Following Tuesday’s downfall, there has been a sharp correction in the stock markets which seems to have hurt GBP against USD. It is usual that in times of crisis the US Dollar is considered a safe haven currency. In fact the greenback has strengthened against all major currencies during the past three days off the back of stock market uncertainty.
Yesterday’s drop in GBP/USD was a considerable, a 228 pip decline, which is a price move not seen in this pair for many weeks. Volatility is on the rise; measuring volatility using 1-week GBP/USD at-the-money option prices the average volatility last week was 6.5% and today it is 8.33%. This means the market are expecting GBP/USD over the next week to fluctuate more i.e. trade in a larger range. This isn’t a surprise given the increase in stock market volatility.

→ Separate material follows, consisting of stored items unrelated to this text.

/-- R17, R20, R21, R25 to R28, R30, R31, R33, R70, R71, R84, R340 to R342: a packet moves up one stage in an up half, and at its home
stage executes in the lane or enters the siding; a result moves down one stage in a down half, enters the pan from S0, and is
met by every packet of its stage that awaits it; halves follow each other. A packet that has gone wrong kills what is younger; a
siding's packet rejoins one stage up; a complete one at S7 takes a perch before the moves of an up half. An entry of S5 starts where its
request slots are free, a PREF at once or is over, and at S6 the oldest that has not started does. What a packet executes is what a step of its instruction does before its seal: its value, its flags and
its next address stand in the packet, a trap is noted, an access that must wait away from the core is tried again. Some of what it says is
the model's reading or choice: assumption log, entry 16. -/
def Obligations.PipeLanes : Prop :=
  (∀ i : Instr, (encode i).isSome = true → performAny i = exec i) ∧
  ∀ (s : State),
    let core := s.subject.place
    let p := s.pipe core
    (∃ t : State, exec .garner s = .next t ∧
      (∀ n q x, p.up.find n = some q → p.down.find n = some x →
        (t.pipe core).up.find n =
          some { q with srcs := q.srcs.map fun (r : Source) =>
            if r.await = some x.seq ∧ r.reg = x.reg ∧ q.ctx = x.ctx then { r with await := none, value := x.value } else r }) ∧
      (∀ n, p.down.find n = none → (t.pipe core).up.find n = p.up.find n)) ∧
    (p.upMade = false → exec .rejoin s = .next s ∧ exec .downHalf s = .next s ∧
      (∀ q, p.up.find 7 = some q → q.complete = true → p.perch.length < 8 →
        exec .perchEntry s = .next (s.setPipe core { p with up := p.up.erase 7, perch := p.perch ++ [q] })) ∧
      ((∀ q, p.up.find 7 = some q → q.complete = false ∨ 8 ≤ p.perch.length) →
        exec .perchEntry s = .next (s.setPipe core p))) ∧
    (p.upMade = true → exec .upHalf s = .next s ∧ exec .perchEntry s = .next s ∧
      (∀ e : SidingEntry, p.siding = [e] → s.subject.index = e.stage → p.up.find (e.stage + 1) = none → e.done = true →
        e.packet.fault = none → e.packet.executed = true → e.packet.resultPkt = none →
        exec .rejoin s = .next (s.setPipe core { p with siding := [], up := p.up.put (e.stage + 1) e.packet })) ∧
      ((p.up.find (s.subject.index + 1)).isSome = true → exec .rejoin s = .next (s.setPipe core p))) ∧
    (∀ e : SidingEntry, p.siding = [e] →
      let q := e.packet
      let served := (s.execute core q).entryDone core q.ctx q.seq
      (s.subject.index = 0 →
        ((e.done = true ∨ e.started = false ∨ q.away = true ∨ isGlobalLoad q.instr = true ∧ q.executed = false) →
          exec .sidingCompletion s = .next s) ∧
        (e.done = false → e.started = true → q.away = false →
          (q.executed = true →
            exec .sidingCompletion s =
              .next (s.setPipe core { p with siding := [{ e with done := true, packet := { q with slots := slotsKept q } }] })) ∧
          (q.executed = false → isGlobalLoad q.instr = false →
            exec .sidingCompletion s = .next (if s.mayExecute core q = true then served else s)))) ∧
      (s.subject.flag = false → s.subject.value = 0#64 →
        ((e.started = false ∨ q.ctx ≠ s.subject.index ∨ isGlobalLoad q.instr = false ∨ q.executed = true ∨ q.away = true) →
          exec .loadDataReturn s = .next s) ∧
        (e.started = true → q.ctx = s.subject.index → isGlobalLoad q.instr = true → q.executed = false → q.away = false →
          exec .loadDataReturn s = .next (if s.mayExecute core q = true then served else s))) ∧
      (e.stage = 5 → e.started = false → e.near = false → e.done = false → ∀ (slots : Nat) (near : Bool), s.demand core q = (slots, near) →
        let put := fun f : SidingEntry => s.setPipe core { p with siding := [f] }
        (s.mayExecute core q = false → s.startOne core q.ctx q.seq = s) ∧
        (s.mayExecute core q = true → s.slotsTaken core + slots ≤ 32 →
          s.startOne core q.ctx q.seq = put { e with started := true, near := near, packet := { q with slots := slots } }) ∧
        (32 < s.slotsTaken core + slots → s.startOne core q.ctx q.seq = s)) ∧
      (e.stage = 6 → q.executed = false →
        s.startMatrix core =
          if s.mayExecute core q = true then (s.setPipe core { p with siding := [{ e with started := true }] }).execute core q else s)) ∧
    (∀ (q : Packet) (slots : Nat) (near : Bool), p.up.find 5 = some q → isPref q.instr = true → q.executed = false → Fed q →
      let q1 := { q with window := some (s.protection (dieOf core)) }
      s.demand core q1 = (slots, near) →
      (s.slotsTaken core + slots ≤ 32 →
        s.atHome core 5 =
          s.setPipe core { p with
            up := p.up.erase 5
            siding := p.siding ++ [{ stage := 5, packet := { q1 with slots := slots }, started := true, near := false, done := false }] }) ∧
      (32 < s.slotsTaken core + slots →
        s.atHome core 5 = s.setPipe core (p.update { q1 with executed := true, complete := true, target := q.npc }))) ∧
    (s.subject.flag = true → exec .loadDataReturn s = .next (s.setPipe core { p with lost := p.lost - 1 })) ∧
    (∀ (q : Packet) (r : Ran),
      let k := ctxKey core q.ctx
      let v := s.packetView core q
      let b := s.ahead core q
      let d := r.ctx
      let t := if readsOwn q.instr then r.state.withOwn s core else r.state
      let put := fun (t : State) (q : Packet) => t.setPipe core ((t.pipe core).update q)
      b.ran core q v (stageOf q.instr) (s.olderBytes core q) = some r →
      (isOrderedLoad q.instr = false ∨ s.passesLoads core q r.run.loads = true) →
      ((r.run.raised = none ∨ r.run.raised = some .checked) → v.anyPort = false → isAxrBegin q.instr = false →
        isRep q.instr = false → holdsUntilExecuted q.instr = false → isBinding q.instr = false →
        let result := if manner q.instr = .answered then none else q.dest.map d.regNat
        s.execute core q =
          put (t.setCtxAt k { t.ctxAt k with pts := max (t.ctxAt k).pts d.pts })
            { q with
              executed := true, away := false, result := result, complete := result.isNone, target := d.npc,
              flags := d.fcsr &&& ~~~v.fcsr, spans := if r.run.raised = some .checked then r.run.spans else [], claim := r.run.claim,
              read := r.run.read, begun := none, port := none, element := [],
              commit := if manner q.instr = .commit ∨ r.run.writes ≠ [] then
                  some { acc := d.acc, merrlog := d.merrlog, merrcnt := d.merrcnt, writes := r.run.writes }
                else none }) ∧
      (r.run.raised = some .retry → s.execute core q = s) ∧
      (∀ w, r.run.raised = some (.hold w) → s.execute core q = (put t { q with away := true }).addWait w (.load core q.ctx q.seq)) ∧
      (∀ cause x, r.run.raised = some (.trap cause x) → isRep q.instr = false →
        s.execute core q =
          put t { q with executed := true, away := false, complete := true, fault := some (.trap cause x) })) ∧
    (p.siding = [] → p.perch = [] →
      (∀ (n : Nat) (q : Packet), p.up = [(n, q)] → p.down = [] →
        let q1 := { q with ready := q.complete }
        let home := homeStage q.instr
        let t := s.setPipe core (cycleOf p [(n + 1, q1)])
        (p.upMade = false →
          (n < 7 → (n ≠ home ∨ q.fault ≠ none ∨ q.executed = true ∧ q.resultPkt = none) → (n + 1 ≠ home ∨ q.executed = true) →
            exec .upHalf s = .next t) ∧
          (n + 1 = home → q.executed = false → q.fault = none → Fed q →
            (∀ (u : State) (q2 : Packet), isInline q.instr = true → isFill q.instr = false → t.mayExecute core q1 = true →
              t.execute core q1 = u → (u.pipe core).up = [(n + 1, q2)] → (u.pipe core).siding = [] → (u.pipe core).down = [] → exec .upHalf s = .next (u.setPipe core (u.pipe core))) ∧
            (isInline q.instr = true → isFill q.instr = false → t.mayExecute core q1 = false → exec .upHalf s = .next t) ∧
            (isInline q.instr = false → home < 5 →
              exec .upHalf s =
                .next (s.setPipe core { cycleOf p [] with
                  siding := [{ stage := n + 1, packet := q1, started := true, near := false, done := false }] }))) ∧
          (n = home → q.executed = false → q.fault = none → q.srcs.any (·.await.isSome) = true →
            exec .upHalf s = .next (s.setPipe core (cycleOf p [(n, q1)])))) ∧
        (p.upMade = true → (s.core core).mailbox = [] →
          (∀ x, n = home → q.resultPkt = some x → Fed q → OnPath q →
            exec .downHalf s =
              .next (s.setPipe core
                { p with up := [(n, { q with injected := true, complete := true })], down := [(n, x)], upMade := false })) ∧
          (q.ctx < 11 → q.resultPkt = none → q.executed = true → q.fault = none → q.begun = none → isBranch q.instr = true →
            q.target ≠ q.predicted →
            exec .downHalf s =
              .next (s.setPipe core
                { p.kill q.ctx (q.seq + 1) (some q.target) with
                  up := [(n, { q with predicted := q.target })], upMade := false })))) ∧
      (∀ (n : Nat) (x : ResultPkt), p.up = [] → p.down = [(n, x)] → p.upMade = true → (s.core core).mailbox = [] →
        (0 < n → n < 8 → exec .downHalf s = .next (s.setPipe core { p with down := [(n - 1, x)], upMade := false })) ∧
        (n = 0 →
          exec .downHalf s =
            .next (s.setPipe core { p with
              down := [], upMade := false,
              pan := p.pan.map fun (e : PanEntry) =>
                if e.ctx = x.ctx && e.seq = x.seq && !e.external then { e with value := some x.value } else e }))))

Looking at upcoming economic events
Tomorrow at 08:30 GMT GDP growth rate will be released and the major news will be on September 10th at the next BoE meeting. The US has a string of data releases which started today; GDP growth rate and Personal Consumption Expenditure (PCE) were released. GDP came out 2.1% (0.1% higher than expected) and PCE 1.8%, as expected. Next week will be an important one in regards of US data; Tuesday there is manufacturing PMI (purchasing manager’s index), Wednesday we have ADP employment change and most importantly is Friday’s Non-Farm Payrolls expected to show 215,000 jobs added in August.
The GBP/USD bull trend may regain momentum if the stock market settles. Economic data from the US, especially Non-Farm Payrolls, will give more of clues as to how quick US interest rates will rise and this may affect the pair’s trading direction. If there are signs that the US rate hike will be delayed then USD may weaken and GBP/USD will set on an uptrend.

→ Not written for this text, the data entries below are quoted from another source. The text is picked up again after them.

/-- A row instance of two cores at which this core's context 0 waits with a timer. -/
def bar0 : BarrierInst :=
  { launch := 9, kind := .row, place := 3, number := 0,
    arrivals := [{ core := 0x123, mtime := 3, pts := 4, timeout := 5, waiters := [(0, some 12, none)], expired := false },
      { core := 0x124, mtime := 3, pts := 4, timeout := 5, waiters := [(1, some 12, none)], expired := false }],
    poisoned := false, complete := false, stopping := false }
/-- BAR, then its arrival: the last one, one of two, and at a poisoned instance. -/
theorem test_hyps_BarrierSteps_arrival :
    all ([BarKind.row, .ss].map fun kind =>
      let s := unit 0
      match after (releaseMine (if kind = .ss then .sys else .die)) s with
      | some s1 =>
        let w := stOf (exec (.bar kind 12) s)
        let arrive := fun (l : Launch) => about { w with launches := [(9, l)] } 0x123 0 (BitVec.ofNat 64 kind.code) 0#64 false
        let k := ctxKey 0x123 0
        let check := fun (s : State) (whole : Bool) =>
          let (b, s1) := s.instanceFor 0x123 9 kind
          let c := s.ctxAt k
          let a : Arrival :=
            { core := 0x123, mtime := s.mtime, pts := c.pts, timeout := c.bartmo.toNat % 2 ^ 32, waiters := [(0, some 12, none)], expired := false }
          let b' := { b with arrivals := b.arrivals ++ [a] }
          let t := (s1.setCtxAt k { c with status := .waiting (.barrier b.launch b.kind b.number) (some 12) }).setBarrier b'
          !b.poisoned && b.arrivals.all (fun a => a.core != 0x123) && !State.maySuspend { s with cur := (0x123, 0) } otherWait &&
            ((s.membersOf 9 kind b.place).all (fun m => b'.arrivals.any fun a => a.core == m) == whole) &&
            same (exec .barrierArrival s) (.next (if whole && !b.stopping then t.barrierFull b' else t))
        all [np s, np s1, same (exec (.bar kind 12) s)
            (sealedAs ((s1.pinActive s1.myKey).dueAt .barrierArrival
              { Subject.nothing with place := 0x123, index := 0, value := BitVec.ofNat 64 kind.code })
              { s1.me with status := .waiting (.barrier 9 kind 0) (some 12) }),
          (w.ctxAt k).status == .waiting (.barrier 9 kind 0) (some 12), check (arrive launch0) true,
          check (arrive { launch0 with cols := 2 }) false,
          (let s := arrive { launch0 with cols := 2 }
           let (b, _) := s.instanceFor 0x123 9 kind
           let z := { s with barriers := [{ b with poisoned := true }] }
           let (b', z1) := z.instanceFor 0x123 9 kind
           b'.poisoned && same (exec .barrierArrival z)
             (.next ((z1.setCtxAt k { z.ctxAt k with status := .waiting (.barrier b'.launch b'.kind b'.number) (some 12) }).answer k
               (.barrier b'.launch b'.kind b'.number) 2#64 0#64 false)))]
      | none => false) = true := by decide +kernel
theorem test_hyps_BarrierSteps_timeout_and_stop :
    (let u := unit 0
     let s := about { u with barriers := [bar0] } 0x123 BarKind.row.code 9#64 0#64 false
     let s := s.setMe { s.me with status := .waiting (.barrier 9 .row 0) (some 12) }
     let gone := { bar0 with poisoned := true, arrivals := bar0.arrivals.map fun a =>
       { a with waiters := if s.savedWith a.core 9 then a.waiters else [], expired := a.core == 0x123 } }
     let b := { bar0 with stopping := true, kind := .ss, arrivals := bar0.arrivals.map fun a => { a with waiters := [] } }
     let z := about { u with barriers := [b] } 9 0 0#64 0#64 false
     let t := (z.completeBarrier b).setDieReg 1 0x2A8 ((z.completeBarrier b).dieReg 1 0x2A8 &&& 0xFFFFFFFF#64)
     all [same (exec .barrierTimeout (about u 0x123 0 0#64 0#64 false)) (.next (about u 0x123 0 0#64 0#64 false)),
       BarKind.ofCode BarKind.row.code == .row,
       same (exec .barrierTimeout s) (.next (bar0.arrivals.foldl
         (fun t a => t.answerArrivalAt bar0 a (if a.core = 0x123 then 1#64 else 2#64) 0) { s with barriers := [gone] })),
       z.ops.isEmpty, (z.launches.find 9).isSome,
       same (exec .superstepStop z) (.next ((t.coresOf launch0).foldl (fun t core =>
         let t := t.setCore core { t.core core with stopped := true }
         if (t.ctxAt (ctxKey core 0)).status = .running then
           t.takeTrap (ctxKey core 0) 0x0D (t.ctxAt (ctxKey core 0)).pc (BitVec.ofNat 64 (launch0.sstep % 2 ^ 32))
         else t) t))]) = true := by decide +kernel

Looking at the day chart we can see that price has pierced a long support line (black line) that runs back to the beginning of May. It has also broken through the bottom side of the Ichimoku cloud (Vertical blue lined area), if the Lagging line (yellow line) will break below the cloud too and the Fast line (red line) to go below the slow line (blue line), then we would have the completion of a very strong Bear signal.
The following examples are option trades set-up via an online trading platform.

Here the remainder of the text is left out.